Через минуту они шли по сожженной деревне, направляясь к хлеву. В печных трубах, черневших вдоль улицы, завывал ветер. Под ногами чавкала грязь. Гауптман посвечивал фонариком, выбирая места посуше.

Иванова лошадь стояла у хлева, привязанная к дереву, нераспряженная, хрумкала сеном. Почуяв хозяина, рванулась, радостно заржала. Из темноты вынырнули часовые, гауптман что-то им сказал, они щелкнули каблуками и снова растворились во тьме.

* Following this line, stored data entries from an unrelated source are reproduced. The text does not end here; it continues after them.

theorem execQStop_keeps (H : Closed I) {p : Path} {part : Nat} {s : State} (h2 : Holds I s) : ∀ t', execQStop p part s = Host.Outcome.next t' → Holds I t' := by
  show HoldsOut I _
  unfold execQStop
  refine out_next ?_
  refine State.hqCmd_keeps H h2 ?_
  · intro _ h20
    exact (State.doQStop_keeps H h20)

@[simp] theorem State.doQReset_keeps (H : Closed I) {s : State} {p : Nat} (h0 : Holds I s) : Holds I (State.doQReset s p).st := by
  unfold State.doQReset
  refine State.onQueue_keeps H h0 ?_
  · intro _ _ h20
    exact (State.qReset_keeps H h20)

theorem execQReset_keeps (H : Closed I) {p : Path} {part : Nat} {s : State} (h2 : Holds I s) : ∀ t', execQReset p part s = Host.Outcome.next t' → Holds I t' := by
  show HoldsOut I _
  unfold execQReset
  refine out_next ?_
  refine State.hqCmd_keeps H h2 ?_
  · intro _ h20
    exact (State.doQReset_keeps H h20)

@[simp] theorem State.doQDestroy_keeps (H : Closed I) {s : State} {p : Nat} (h0 : Holds I s) : Holds I (State.doQDestroy s p).st := by
  unfold State.doQDestroy
  refine State.onQueue_keeps H h0 ?_
  · intro _ _ h20
    extract_lets +onlyGivenNames -merge -useContext a21
    have h22 : Holds I a21 := (State.modQueue_keeps H (State.skipEntries_keeps H h20))
    try clear_value a21
    exact (State.releaseHolds_keeps H (State.kill_keeps H h22))

theorem execQDestroy_keeps (H : Closed I) {p : Path} {part : Nat} {s : State} (h2 : Holds I s) : ∀ t', execQDestroy p part s = Host.Outcome.next t' → Holds I t' := by
  show HoldsOut I _
  unfold execQDestroy
  refine out_next ?_
  refine State.hqCmd_keeps H h2 ?_
  · intro _ h20
    exact (State.doQDestroy_keeps H h20)

@[simp] theorem State.doMemCreate_keeps (H : Closed I) {s : State} {p : Nat} (h0 : Holds I s) : Holds I (State.doMemCreate s p).st := by
  unfold State.doMemCreate
  extract_lets +onlyGivenNames -merge -useContext a20 a21 a22
  try clear_value a20 a21 a22
  refine iteInduction (motive := fun (r : HqRes) => Holds I r.st) (fun _ => ?_) (fun _ => ?_)
  · exact (hqNo_keeps H h0)
  · split
    · exact (hqNo_keeps H h0)
    · refine iteInduction (motive := fun (r : HqRes) => Holds I r.st) (fun _ => ?_) (fun _ => ?_)
      · exact (hqNo_keeps H h0)
      · refine iteInduction (motive := fun (r : HqRes) => Holds I r.st) (fun _ => ?_) (fun _ => ?_)
        · exact (hqNo_keeps H h0)
        · split
          · rename_i e23
            have h24 := holds_of (I := I) (p := fun t => t.2) e23 (State.rangeOwned_keeps H h0)
            exact h0
          · rename_i e25
            have h26 := holds_of (I := I) (p := fun t => t.2) e25 (State.rangeOwned_keeps H h0)
            exact (hqNo_keeps H h0)
          · rename_i e27
            have h28 := holds_of (I := I) (p := fun t => t.2) e27 (State.rangeOwned_keeps H h0)
            exact (hqOk_keeps H (State.addRef_keeps H (State.setMemObj_keeps H (State.handleTaken_keeps H h28))))

theorem execMemCreate_keeps (H : Closed I) {p : Path} {part : Nat} {s : State} (h2 : Holds I s) : ∀ t', execMemCreate p part s = Host.Outcome.next t' → Holds I t' := by
  show HoldsOut I _
  unfold execMemCreate
  refine out_next ?_
  refine State.hqCmd_keeps H h2 ?_
  · intro _ h20
    exact (State.doMemCreate_keeps H h20)

@[simp] theorem State.doMemFree_keeps (H : Closed I) {s : State} {p : Nat} (h0 : Holds I s) : Holds I (State.doMemFree s p).st := by
  unfold State.doMemFree
  extract_lets +onlyGivenNames -merge -useContext a20 a21 a22 a23
  try clear_value a20 a21 a22 a23
  refine iteInduction (motive := fun (r : HqRes) => Holds I r.st) (fun _ => ?_) (fun _ => ?_)
  · exact (hqNo_keeps H h0)
  · extract_lets +onlyGivenNames -merge -useContext a24 a25
    exact (hqOk_keeps H (State.releaseHolds_keeps H (State.kill_keeps H (State.addRef_keeps H (State.setMemObj_keeps H h0)))))

theorem execMemFree_keeps (H : Closed I) {p : Path} {part : Nat} {s : State} (h2 : Holds I s) : ∀ t', execMemFree p part s = Host.Outcome.next t' → Holds I t' := by
  show HoldsOut I _
  unfold execMemFree
  refine out_next ?_
  refine State.hqCmd_keeps H h2 ?_
  · intro _ h20
    exact (State.doMemFree_keeps H h20)

@[simp] theorem State.doFenceCreate_keeps (H : Closed I) {s : State} {p : Nat} (h0 : Holds I s) : Holds I (State.doFenceCreate s p).st := by
  unfold State.doFenceCreate
  extract_lets +onlyGivenNames -merge -useContext a20 a21 a22 a23
  try clear_value a20 a21 a22 a23
  refine iteInduction (motive := fun (r : HqRes) => Holds I r.st) (fun _ => ?_) (fun _ => ?_)
  · exact (hqNo_keeps H h0)
  · extract_lets +onlyGivenNames -merge -useContext a24
    have h25 : Holds I a24.st := (State.newSync_keeps H h0)
    try clear_value a24
    split
    · refine iteInduction (motive := fun (r : HqRes) => Holds I r.st) (fun _ => ?_) (fun _ => ?_)
      · exact (hqOk_keeps H (State.addRef_keeps H h25))
      · exact h25
    · exact h25

theorem execFenceCreate_keeps (H : Closed I) {p : Path} {part : Nat} {s : State} (h2 : Holds I s) : ∀ t', execFenceCreate p part s = Host.Outcome.next t' → Holds I t' := by
  show HoldsOut I _
  unfold execFenceCreate
  refine out_next ?_
  refine State.hqCmd_keeps H h2 ?_
  · intro _ h20
    exact (State.doFenceCreate_keeps H h20)

@[simp] theorem State.doEventCreate_keeps (H : Closed I) {s : State} {p : Nat} (h0 : Holds I s) : Holds I (State.doEventCreate s p).st := by
  unfold State.doEventCreate
  extract_lets +onlyGivenNames -merge -useContext a20
  try clear_value a20
  refine iteInduction (motive := fun (r : HqRes) => Holds I r.st) (fun _ => ?_) (fun _ => ?_)
  · exact (hqNo_keeps H h0)
  · exact (State.newSync_keeps H h0)

theorem execEventCreate_keeps (H : Closed I) {p : Path} {part : Nat} {s : State} (h2 : Holds I s) : ∀ t', execEventCreate p part s = Host.Outcome.next t' → Holds I t' := by
  show HoldsOut I _
  unfold execEventCreate
  refine out_next ?_
  refine State.hqCmd_keeps H h2 ?_
  · intro _ h20
    exact (State.doEventCreate_keeps H h20)

@[simp] theorem State.doSyncFree_keeps (H : Closed I) {s : State} {p : Nat} (h0 : Holds I s) : Holds I (State.doSyncFree s p).st := by
  unfold State.doSyncFree
  extract_lets +onlyGivenNames -merge -useContext a20 a21
  try clear_value a20 a21
  refine iteInduction (motive := fun (r : HqRes) => Holds I r.st) (fun _ => ?_) (fun _ => ?_)
  · exact (hqNo_keeps H h0)
  · exact (hqOk_keeps H (State.releaseHolds_keeps H (State.kill_keeps H (State.addRef_keeps H (State.modSync_keeps H h0)))))

theorem execSyncFree_keeps (H : Closed I) {p : Path} {part : Nat} {s : State} (h2 : Holds I s) : ∀ t', execSyncFree p part s = Host.Outcome.next t' → Holds I t' := by
  show HoldsOut I _
  unfold execSyncFree
  refine out_next ?_
  refine State.hqCmd_keeps H h2 ?_
  · intro _ h20
    exact (State.doSyncFree_keeps H h20)

@[simp] theorem State.doFenceSignal_keeps (H : Closed I) {s : State} {p : Nat} (h0 : Holds I s) : Holds I (State.doFenceSignal s p).st := by
  unfold State.doFenceSignal
  extract_lets +onlyGivenNames -merge -useContext a20 a21
  try clear_value a20 a21
  refine iteInduction (motive := fun (r : HqRes) => Holds I r.st) (fun _ => ?_) (fun _ => ?_)
  · exact (hqNo_keeps H h0)
  · exact (hqOk_keeps H (State.signal_keeps H h0))

theorem execFenceSignal_keeps (H : Closed I) {p : Path} {part : Nat} {s : State} (h2 : Holds I s) : ∀ t', execFenceSignal p part s = Host.Outcome.next t' → Holds I t' := by
  show HoldsOut I _
  unfold execFenceSignal
  refine out_next ?_
  refine State.hqCmd_keeps H h2 ?_
  · intro _ h20
    exact (State.doFenceSignal_keeps H h20)

@[simp] theorem State.doEventSignal_keeps (H : Closed I) {s : State} {p : Nat} (h0 : Holds I s) : Holds I (State.doEventSignal s p).st := by
  unfold State.doEventSignal
  extract_lets +onlyGivenNames -merge -useContext a20
  try clear_value a20
  refine iteInduction (motive := fun (r : HqRes) => Holds I r.st) (fun _ => ?_) (fun _ => ?_)
  · exact (hqNo_keeps H h0)
  · exact (hqOk_keeps H (State.signalEvent_keeps H h0))

theorem execEventSignal_keeps (H : Closed I) {p : Path} {part : Nat} {s : State} (h2 : Holds I s) : ∀ t', execEventSignal p part s = Host.Outcome.next t' → Holds I t' := by
  show HoldsOut I _
  unfold execEventSignal
  refine out_next ?_
  refine State.hqCmd_keeps H h2 ?_
  · intro _ h20
    exact (State.doEventSignal_keeps H h20)

@[simp] theorem State.doFenceExport_keeps (H : Closed I) {s : State} {p : Nat} (h0 : Holds I s) : Holds I (State.doFenceExport s p).st := by
  unfold State.doFenceExport
  extract_lets +onlyGivenNames -merge -useContext a20 a21
  try clear_value a20
  refine iteInduction (motive := fun (r : HqRes) => Holds I r.st) (fun _ => ?_) (fun _ => ?_)
  · exact (hqNo_keeps H h0)
  · extract_lets +onlyGivenNames -merge -useContext a22
    try clear_value a22
    refine iteInduction (motive := fun (r : HqRes) => Holds I r.st) (fun _ => ?_) (fun _ => ?_)
    · exact (hqOk_keeps H h0)
    · split
      · rename_i e23
        have h24 := holds_of (I := I) (p := fun t => t.2) e23 (State.draw_keeps H h0)
        exact (hqOk_keeps H (State.modSync_keeps H h24))

theorem execFenceExport_keeps (H : Closed I) {p : Path} {part : Nat} {s : State} (h2 : Holds I s) : ∀ t', execFenceExport p part s = Host.Outcome.next t' → Holds I t' := by
  show HoldsOut I _
  unfold execFenceExport
  refine out_next ?_
  refine State.hqCmd_keeps H h2 ?_
  · intro _ h20
    exact (State.doFenceExport_keeps H h20)

@[simp] theorem State.doFenceImport_keeps (H : Closed I) {s : State} {p : Nat} {priv : Bool} (h0 : Holds I s) : Holds I (State.doFenceImport s p priv).st := by
  unfold State.doFenceImport
  extract_lets +onlyGivenNames -merge -useContext a20 a21 a22
  try clear_value a20 a21 a22
  refine iteInduction (motive := fun (r : HqRes) => Holds I r.st) (fun _ => ?_) (fun _ => ?_)
  · exact (hqNo_keeps H h0)
  · extract_lets +onlyGivenNames -merge -useContext a23
    have h24 : Holds I a23.st := (State.newSync_keeps H h0)
    try clear_value a23
    split
    · refine iteInduction (motive := fun (r : HqRes) => Holds I r.st) (fun _ => ?_) (fun _ => ?_)
      · exact (hqOk_keeps H (State.addRef_keeps H h24))
      · exact h24
    · exact h24

theorem execFenceImport_keeps (H : Closed I) {p : Path} {part : Nat} {s : State} (h2 : Holds I s) : ∀ t', execFenceImport p part s = Host.Outcome.next t' → Holds I t' := by
  show HoldsOut I _
  unfold execFenceImport
  refine out_next ?_
  refine State.hqCmd_keeps H h2 ?_
  · intro _ h20
    exact (State.doFenceImport_keeps H h20)

@[simp] theorem State.doFenceImportRemote_keeps (H : Closed I) {s : State} {p : Nat} (h0 : Holds I s) : Holds I (State.doFenceImportRemote s p).st := by
  unfold State.doFenceImportRemote
  extract_lets +onlyGivenNames -merge -useContext a20 a21 a22
  try clear_value a20 a21 a22
  refine iteInduction (motive := fun (r : HqRes) => Holds I r.st) (fun _ => ?_) (fun _ => ?_)
  · exact (hqNo_keeps H h0)
  · extract_lets +onlyGivenNames -merge -useContext a23
    have h24 : Holds I a23.st := (State.newSync_keeps H h0)
    try clear_value a23
    split
    · refine iteInduction (motive := fun (r : HqRes) => Holds I r.st) (fun _ => ?_) (fun _ => ?_)
      · extract_lets +onlyGivenNames -merge -useContext a25
        have h26 : Holds I a25 := (State.lkSend_keeps H h24)
        try clear_value a25
        exact holds_mk h26 rfl rfl rfl rfl rfl rfl
      · exact h24
    · exact h24

theorem execFenceImportRemote_keeps (H : Closed I) {p : Path} {part : Nat} {s : State} (h2 : Holds I s) : ∀ t', execFenceImportRemote p part s = Host.Outcome.next t' → Holds I t' := by
  show HoldsOut I _
  unfold execFenceImportRemote
  refine out_next ?_
  refine State.hqCmd_keeps H h2 ?_
  · intro _ h20
    exact (State.doFenceImportRemote_keeps H h20)

@[simp] theorem State.importFail_keeps (H : Closed I) {s : State} {x : RemoteImport} {st : Nat} (h0 : Holds I s) : Holds I (State.importFail s x st) := by
  unfold State.importFail
  extract_lets +onlyGivenNames -merge -useContext a20 a21
  have h22 : Holds I a21 := by
    unfold a21
    exact holds_mk h0 rfl rfl rfl rfl rfl rfl
  try clear_value a21
  exact (State.hqAnswer_keeps H (State.dropRef_keeps H (State.setSync_keeps H h22)))

theorem execImportRemoteTimeout_keeps (H : Closed I) {part : Nat} {s : State} (h1 : Holds I s) : ∀ t', execImportRemoteTimeout part s = Host.Outcome.next t' → Holds I t' := by
  show HoldsOut I _
  unfold execImportRemoteTimeout
  split
  · exact (out_next h1)
  · refine out_next ?_
    refine iteInduction (motive := fun r => Holds I r) (fun _ => ?_) (fun _ => ?_)
    · exact (State.importFail_keeps H h1)
    · exact h1

@[simp] theorem State.doRefAdd_keeps (H : Closed I) {s : State} {p : Nat} (h0 : Holds I s) : Holds I (State.doRefAdd s p).st := by
  unfold State.doRefAdd
  extract_lets +onlyGivenNames -merge -useContext a20 a21 a22 a23
  try clear_value a20 a21 a22 a23
  refine iteInduction (motive := fun (r : HqRes) => Holds I r.st) (fun _ => ?_) (fun _ => ?_)
  · exact (hqNo_keeps H h0)
  · exact (hqOk_keeps H (State.setRefs_keeps H h0))

theorem execRefAdd_keeps (H : Closed I) {p : Path} {part : Nat} {s : State} (h2 : Holds I s) : ∀ t', execRefAdd p part s = Host.Outcome.next t' → Holds I t' := by
  show HoldsOut I _
  unfold execRefAdd
  refine out_next ?_
  refine State.hqCmd_keeps H h2 ?_
  · intro _ h20
    exact (State.doRefAdd_keeps H h20)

— Что, приказал отдать коня? — спросил Иван. — И на том спасибо, Франц Шмидт. А теперь валяй в свою квартеру — мы с Саней спать будем.

Но гауптман не уходил.

— Хотите верьте, хотите нет, — продолжал свой рассказ Александр Семенович, — а отмочил тот немец под конец такую штуку... Но буду по порядку. Не уходит он, значит, топчется сапогами в грязюке — нервно так топчется — и пуговицы на шинели трогает, бормочет какую-то невнятицу — кажется, задумал что-то. А дядя Ваня знай одно твердит: «Зверь ты лютый, герр гауптман, фашист паршивый». Тогда немец, окончательно распалясь, велел своим конвоирам доставить к нему всю Иванову семью — то есть жену его, маму мою с сестренками. Приволокли их конвоиры грубо, — наверное, думали, что на казнь к начальнику тащат. А он приказал всем нам сесть в телегу и так-то громко объявляет Ивану: дескать, дарит ему жизнь, и семье его дарит. Но чувствовал Иван: толкает его фашист на подлость, чтоб он односельчан бросил. А потом бы нас все равно порешили...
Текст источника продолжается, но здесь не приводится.